From what I’ve read here, a laby doesn’t always go smoothly….fortunately for me, it did. Living a normal daily life without giving a second thought to MM and the hell I was in for so many years seems so surreal. But I must admit Dr. Rauch was instrumental in turning my life around….the surgery was uneventful and that was key.

I hope more can experience the life altering change I went thru….a good doctor and supportive family are essential. Although we are in the clutches of this disease, our spouses and family members are caught-up in the same living hell and emotional pain. My life was quickly spirally downward to an unknown bleak future, I could not have done it alone.

 

YES, YES and YES.
I haven't been to this forum in about 2 years, but lately I feel another attack coming so I'm becoming active here again.
People ABSOLUTELY leave when they feel better. Consequently, the forum can appear much more doom and gloom than reality. No doubt about it.

 

drewzilla, we have to keep that in mind, don't we? That this is just a VERY small sample of people with MM....maybe the 1% in which treatment didn't work or those who are not interested in pursuing further treatment. Thanks for reminding me that this board does not represent the full picture!

 

I think I was near burn out when the drops started. I often wondered if I would had tried to wait it out...

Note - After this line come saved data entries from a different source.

-- ==== Sys2Proof/Machine/State.lean ====
section
/-! DEFINITION. The state of the part: every piece the spec gives each block (00_scope section 2), as plain data, the value of
each after reset, and the reasons a step can stop. -/

namespace Sys2Proof.Machine

/-! ## The part's own state (11) -/

/-- The part states (11, opening table). -/
inductive PartMode where
  | loading
  | active
  | restarting
  | bypass
  deriving DecidableEq, Repr

/-- The reset cause (R169). -/
inductive ResetCause where
  | powerOn
  | pin
  deriving DecidableEq, Repr

/-- The values the blocks hold from the boot image from the entry to ACTIVE on, besides those that cues change
(R171): the regions of R143, the limits of R147, R36 and R68, and the refresh period of R166. -/
structure ImageValues where
  cueBase : Nat
  statusBase : Nat
  ringBase : Nat
  ringSize : Nat
  presBase : Nat
  slotBytes : Nat
  starvationLimit : Nat
  joinLimit : Nat
  lossLimit : Nat
  refreshPeriod : Nat
  deriving DecidableEq, Repr

/-! ## Channels (01) -/

/-- What a channel shows while its port is LOST (01 section 1.1). -/
inductive LossPolicy where
  | hold
  | hide
  deriving DecidableEq, Repr

/-- What a push onto a full layout stack does (01 section 1.1). -/
inductive StackPolicy where
  | hold
  | revert
  deriving DecidableEq, Repr

/-- The channel descriptor (01 section 1.1). The AO tag is held as the byte of the image. -/
structure Descriptor where
  enabled : Bool
  autoStart : Bool
  aoTag : Byte
  format : ProgFormat
  width : Nat
  height : Nat
  stride : Nat
  bufferCount : Nat
  bases : Vector Nat 4
  home : Fin 32
  port : Option (Fin 4)
  delay : Nat
  loss : LossPolicy
  stackPolicy : StackPolicy
  deriving DecidableEq, Repr

/-- The channel states (01 section 1.4). -/
inductive ChanState where
  | off
  | armed
  | running
  | stopping
  deriving DecidableEq, Repr

/-- A rectangle of the raster: a monitor zone (R119). -/
structure Rect where
  x : Nat
  y : Nat
  w : Nat
  h : Nat
  deriving DecidableEq, Repr

/-- A slot reference: port, slot index, and the slot's W and H (R93). -/
structure SlotRef where
  port : Fin 4
  slot : Fin 16
  w : Nat
  h : Nat
  deriving DecidableEq, Repr

/-- The latched frame geometry (01 section 1.7). The inset size is the slot reference's W and H, or 0 × 0 (R14). -/
structure Geometry where
  x : Nat
  y : Nat
  opacity : Nat
  slot : Option SlotRef
  zoneA : Option Rect
  zoneB : Option Rect
  deriving DecidableEq, Repr

/-! ## Layouts (06) -/

/-- A layout table entry (06 section 6.1). -/
structure LayoutEntry where
  x : Nat
  y : Nat
  opacity : Nat
  glide : Nat
  fade : Nat
  prescale : Nat
  deriving DecidableEq, Repr

/-- The glide record (06 section 6.4). -/
structure Glide where
  startX : Nat
  startY : Nat
  targetX : Nat
  targetY : Nat
  length : Nat
  step : Nat
  x : Nat
  y : Nat
  deriving DecidableEq, Repr

/-- The fade record (06 section 6.5). -/
structure Fade where
  start : Nat
  target : Nat
  length : Nat
  prescale : Nat
  count : Nat
  step : Nat
  opacity : Nat
  deriving DecidableEq, Repr

/-- A channel's layout records (R103, R110, 06 sections 6.4 and 6.5). The stack has its newest value last. -/
structure LayoutState where
  sl : Fin 32
  stack : List (Fin 32)
  overflow : Bool
  underflow : Bool
  prevEff : Fin 32
  rewrite : Bool
  glide : Glide
  fade : Fade
  deriving DecidableEq, Repr

/-! ## Placement monitors (07) -/

/-- A monitor's mode (07 section 7.1). -/
inductive MonMode where
  | off
  | above
  | below
  deriving DecidableEq, Repr

/-- A monitor's delay kind (07 section 7.1). -/
inductive DelayKind where
  | steady
  | oneShot
  | latched
  deriving DecidableEq, Repr

/-- A monitor's force (07 section 7.1). -/
inductive Force where
  | auto
  | forceOn
  | forceOff
  deriving DecidableEq, Repr

/-- Which changes of the effective state a monitor reports (07 section 7.1). -/
inductive EdgeReports where
  | none
  | make
  | break
  | both
  deriving DecidableEq, Repr

/-- The monitor record (07 section 7.1). `tracking` is the offset when the monitor tracks the other one. -/
structure MonRecord where
  mode : MonMode
  zone : Option Rect
  threshold : Nat
  level : Nat
  hysteresis : Nat
  tracking : Option Int
  delayKind : DelayKind
  onDelay : Nat
  offDelay : Nat
  inhibit : Bool
  alternate : Fin 32
  force : Force
  edges : EdgeReports
  deriving DecidableEq, Repr

/-- A monitor's computed state (07 section 7.5). -/
inductive Computed where
  | inhibited
  | idle
  | pendingOn
  | active
  | pendingOff
  | spent
  deriving DecidableEq, Repr

/-- A monitor: its record and its running state (07 section 7.1). -/
structure Monitor where
  cfg : MonRecord
  computed : Computed
  onCount : Nat
  offCount : Nat
  shotCount : Nat
  acc : Nat
  fresh : Bool
  activity : Nat
  effective : Bool
  deriving DecidableEq, Repr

My Dr. does not believe in burn out

 

There is always that maybe--but at some point, a person can't take it anymore. You did right for your situation.

 

I like to think so.

 

My doc said burnout can happen, but that there is no average time until..............so some may never get it. It's not something you can count on, but it provides hope for all.

 

I can only speak for myself, but burnout happened for me in my left ear 15 years ago.

 

I've learned from an unrelated site that many times people arn't gone, they read but just seldom/never post anymore

 

I think most people who get suscessful gent, vns or laby's

Just go on as they are considered cured.

Know a guy who had IM strep and one with a double laby and they don't come around at all.
They both feel the only solution is gent, laby, vns and don't want to be ridiculed or engage in the alternative theories. So they just go about life?

As one said to me, why waste my time. They don't want to hear my story and solution, thy want to debate vitamins.

 

My doc has me on Klonopin which is in the same category -- benzo's. From what I've heard about many oto's here in the states are they don't like to give them out because they may prevent the brain from compensating as quickly as if you are off of it.

But If I didn't take it, I wouldn't be out of bed. I take .5 mg 3x's a day which is a relatively low dose and I've been on that level now for 7 yrs. The only thing is since it can be addicting your doc needs to make sure you aren't adjusting to it too quickly and needing higher doses.

 

Dont know any that have ever gotten better.. maybe a long remission but not for good.